The narrative rotation speed is extremely fast; narratives that used to last for months can now only be maintained for a few days. Market focus is shifting from “storytelling” to “real fundamentals” (user numbers, revenue, growth metrics) and the value capture between Tokens and businesses.

  • Conflict between Equity and Tokens: In 2025, several M&A (merger and acquisition) fiascos occurred. For example, Pump.fun acquiring Padre and Circle acquiring Axelar both led to token holders being neglected, resulting in a sharp decline in token prices and community anger.
  • Lesson: The market is starting to realize that if the revenue flows to equity holders rather than Token holders, then the Token is “unsustainable.”

4. Market Governance Organizations (MGOs) and “Ownership Token”

MetaDAO has introduced a fair, transparent, and Unruggable ICO model: high liquidity, low fully diluted valuation (FDV), no VC allocation shares.

  • Core Concept: Through on-chain governance and performance unlocking, let Token holders have real ownership and control, solving issues of “rug pulling”, malicious dumping, and opaque operations.
  • Trend: This model has given rise to “Ownership Tokens”. Projects like Umbra and Omnipair have performed excellently after crowdfunding through MetaDAO. In 2026, the status of Token holders will be significantly elevated, no longer merely “exit liquidity”.

5. The Rise of Tokenized Securities (RWA)

As on-chain liquidity becomes constrained, everyone is paying attention to income. On December 11, 2025, the SEC's “No-action letter” cleared some obstacles for tokenized securities.

  • Regulatory Dividend: Allows DTC (Depository Trust Company) to pilot the tokenization of Russell 1000 securities, government bonds, and major ETFs.
  • Future Outlook: Starting in 2026, we will see more regulated tokenized stocks and financial instruments, truly achieving the integration of TradFi (traditional finance) with DeFi.

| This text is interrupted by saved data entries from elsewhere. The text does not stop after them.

/-- With all blocks folded, H holds the digest, and FORMAT writes its characters and ends the HASH. -/
theorem HashProgress.format_delivered {s : State} (hi : Inv s) (hs : HashProgress s) (hp : s.phase = .format) :
    Delivered (formatNext (formatStep s)) (message s) := by
  have hblk := hi.blkCnt_of_format hp
  obtain ⟨hfolded, hw, hv⟩ := (hashProgress_format_iff hp).1 hs
  have hh : s.h = sha256 (message s) := by
    rw [sha256_message, ← hblk]
    exact hfolded
  rw [hblk, nblkOf_len_eq] at hw hv
  exact {
    h := by rw [formatNext_h, formatStep_h, hh]
    hex := by rw [formatNext_hex, formatStep_hex, hexDigits_format, hh, digest]
    w := by rw [formatNext_w, formatStep_w, hw]
    wv := by rw [formatNext_wv, formatStep_wv, formatNext_w, formatStep_w, hv]
    busy := formatNext_busy _
    done := formatNext_done _
    phase := formatNext_phase _
    seqStep := formatNext_seqStep _
    blkCnt := by rw [formatNext_blkCnt, formatStep_blkCnt, hblk, nblkOf_len_eq]
    nblk := by
      rw [formatNext_nblk, formatStep_nblk, hi.nblkRunning (hi.busy_of_format hp), nblkOf_len_eq] }

/-- Settles O56: in FORMAT the micro-step completes with FORMAT's one outcome, which is the end state. -/
theorem formatDeliversTheDigest : Obligations.FormatDeliversTheDigest := by
  intro s t hi hs hp h
  rw [microStep_format (hi.busy_of_format hp) hp, Host.Outcome.next.injEq] at h
  exact h ▸ hs.format_delivered hi hp

end Sys2Proof.Safety
end

section
/-!
SUPPORT. The commands as equations (45_commands.md R210 to R213), what none of them changes, and what the host can and
cannot touch while a HASH runs (R227); with them the statements about one command, the idle sequencer and the host's
transactions.
-/

namespace Sys2Proof.Machine

theorem unlessBusy_idle {s : State} (hb : s.busy = false) (k : State → Result) : unlessBusy s k = k s := by
  rw [unlessBusy, hb]
  rfl

theorem unlessBusy_busy {s : State} (hb : s.busy = true) (k : State → Result) :
    unlessBusy s k = .next (reject s .busy) := by
  rw [unlessBusy, if_pos hb]

theorem exec_busy {s : State} (hb : s.busy = true) (i : Instr) : exec i s = .next (reject s .busy) := by
  cases i with
  | nop => rw [exec, execNop, unlessBusy_busy hb]
  | init => rw [exec, execInit, unlessBusy_busy hb]
  | hash => rw [exec, execHash, unlessBusy_busy hb]

theorem command_busy {s : State} (hb : s.busy = true) (d : Word) : command s d = .next (reject s .busy) := by
  unfold command
  cases decode d with
  | ok i => exact exec_busy hb i
  | error => exact unlessBusy_busy hb _

theorem exec_nop_idle {s : State} (hb : s.busy = false) : exec .nop s = .next s := by
  rw [exec, execNop, unlessBusy_idle hb]

theorem exec_init_idle {s : State} (hb : s.busy = false) : exec .init s = .next (initExec s) := by
  rw [exec, execInit, unlessBusy_idle hb]

theorem initExec_initExec (s : State) : initExec (initExec s) = initExec s := rfl

theorem microStep_idle {s : State} (hb : s.busy = false) : microStep s = .next s := by
  rw [microStep, hb]
  rfl

end Sys2Proof.Machine

namespace Sys2Proof.Safety

open Sys2Proof.Machine

/-! ### The computation -/

theorem SameComputation.trans {s t u : State} (h : SameComputation s t) (h' : SameComputation t u) :
    SameComputation s u where
  h := h'.h.trans h.h
  wv := h'.wv.trans h.wv
  w := h'.w.trans h.w
  hex := h'.hex.trans h.hex
  msg := h'.msg.trans h.msg
  len := h'.len.trans h.len
  nblk := h'.nblk.trans h.nblk
  blkCnt := h'.blkCnt.trans h.blkCnt
  phase := h'.phase.trans h.phase
  seqStep := h'.seqStep.trans h.seqStep
  busy := h'.busy.trans h.busy
  done := h'.done.trans h.done

theorem sameComputation_respond (s : State) (r : Response) : SameComputation s (respond s r) := by
  constructor <;> rfl

/-! ### The commands -/

/-- Settles O6: the placed word is the host's write of the command, and that write is `exec`. -/
theorem placedCommandRunsNext : Obligations.PlacedCommandRunsNext := by
  intro s i
  calc step (s.withFetchWord 32 (encode i).toNat)
    _ = step (placeCommand s (encode i)) := by rw [State.withFetchWord, tableWord_toNat]
    _ = transact (beginTurn (placeCommand s (encode i)) s.inputs) (.write ctrlOffset (encode i) 0b1111#4) :=
      step_bus rfl
    _ = exec i (respond (beginTurn (placeCommand s (encode i)) s.inputs) (.write false)) := issue_eq _ i

/-- Settles O7: NOP passes or is rejected, and a write with no strobe is no command. -/
theorem nopChangesNothing : Obligations.NopChangesNothing :=
  ⟨decode_encode .nop, fun s => ⟨exec_nop_idle, fun hb => exec_busy hb .nop,
    fun d => zeroStrobeWriteHasNoEffect s 0x00000004#32 d rfl⟩⟩

/-- Settles O8: INIT's new values, its rejection, and that the new values are those of INIT again. -/
theorem initLoadsTheInitialValue : Obligations.InitLoadsTheInitialValue := by
  refine ⟨decode_encode .init, fun s => ⟨exec_init_idle, fun hb => exec_busy hb .init, fun t hb h => ?_⟩⟩
  rw [exec_init_idle hb, Host.Outcome.next.injEq] at h
  rw [← h, exec_init_idle (initExec_busy s ▸ hb), initExec_initExec]

/-- Settles O9: the accepted HASH's new values, field by field. -/
theorem hashIsAccepted : Obligations.HashIsAccepted := fun _ hb hl => exec_hash_accept hb hl

/-- What every completed command leaves as it was. -/
theorem exec_keeps {i : Instr} {s t : State} (h : exec i s = .next t) :
    t.wv = s.wv ∧ t.w = s.w ∧ t.len = s.len ∧ t.msg = s.msg ∧ t.errCmd = s.errCmd ∧ t.errWr = s.errWr ∧
      SameModelFields s t := by
  rcases exec_cases i s with ⟨_, e⟩ | ⟨_, _, e⟩ | ⟨_, _, e⟩ | ⟨_, _, _, e⟩ | ⟨_, _, _, e⟩ <;>
    · obtain rfl := Host.Outcome.next.inj (e.symm.trans h)
      exact ⟨rfl, rfl, rfl, rfl, rfl, rfl, rfl, rfl, rfl, rfl⟩

/-- Settles O13, by what a command can be: rejected while BUSY = 1, NOP, INIT, a HASH too long, or an accepted HASH. -/
theorem commandFrame : Obligations.CommandFrame := by
  intro i s t h
  obtain ⟨hwv, hw, hlen, hmsg, herrCmd, herrWr, hfields⟩ := exec_keeps h
  refine ⟨hwv, hw, hlen, fun a => by rw [hmsg], herrCmd, herrWr, hfields, ?_⟩
  rcases exec_cases i s with ⟨hb, e⟩ | ⟨hb, rfl, e⟩ | ⟨hb, rfl, e⟩ | ⟨hb, rfl, _, e⟩ | ⟨hb, rfl, _, e⟩ <;>
    obtain rfl := Host.Outcome.next.inj (e.symm.trans h)
  · exact ⟨fun _ => ⟨rfl, rfl⟩, fun _ => ⟨rfl, rfl, rfl, rfl, rfl, rfl, rfl⟩, by simp [hb],
      fun _ => ⟨sameComputation_reject s .busy, rfl⟩⟩
  · simp [hb]
  · simp [hb]
  · simp [hb]
  · simp [hb]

6. Consumer Crypto and Perps are core.

  • Product Logic: Cryptocurrencies essentially carry a gaming and competitive attribute. Pump.fun, Virtuals (AI Agents), and Zora (Content Coin) have all proven that consumer products that can combine entertainment with profit effects stand out the most.
  • Data Proof: The trading volume of prediction markets and perpetual contracts (Perps) reached an all-time high in 2025 (Perps monthly trading volume reached $1.3 trillion). This proves the real demand of the market.
  • Suggestion: Either invest in these platforms or become a deep participant. Go learn to trade Perps, participate in prediction markets, and use these products; this is where to find market “Alpha”.

7. Become a “Storyteller”

This is not just “Yapping”. The world (including Wall Street and Silicon Valley) is realizing the importance of brand communication and positioning.

  • Specialization Trend: The market is flooded with a large number of “parrots” that mechanically replicate content for the purpose of earning points, leaving a vast space for true “professional narrators” who understand technology, have insights, and can explain complex logic clearly.
  • Personal Value: Excellent storytellers can not only build personal brands but can also be “acquired” by top startup projects.

Summary: Transformation of Underlying Logic

  • The years 2024-2025 feel like playing Monopoly, filled with speculation and bubbles.
  • 2026 will enter the “corporatization” era. Less bubble, less “mindless surge” narrative, replaced by fundamentals, value capture, and compound leverage.

If you do not cultivate your real advantages (Edge)—whether it is storytelling ability, trend catching ability, or deep understanding of products—regardless of whether you are an old investor or not, you will ultimately only become Exit Liquidity.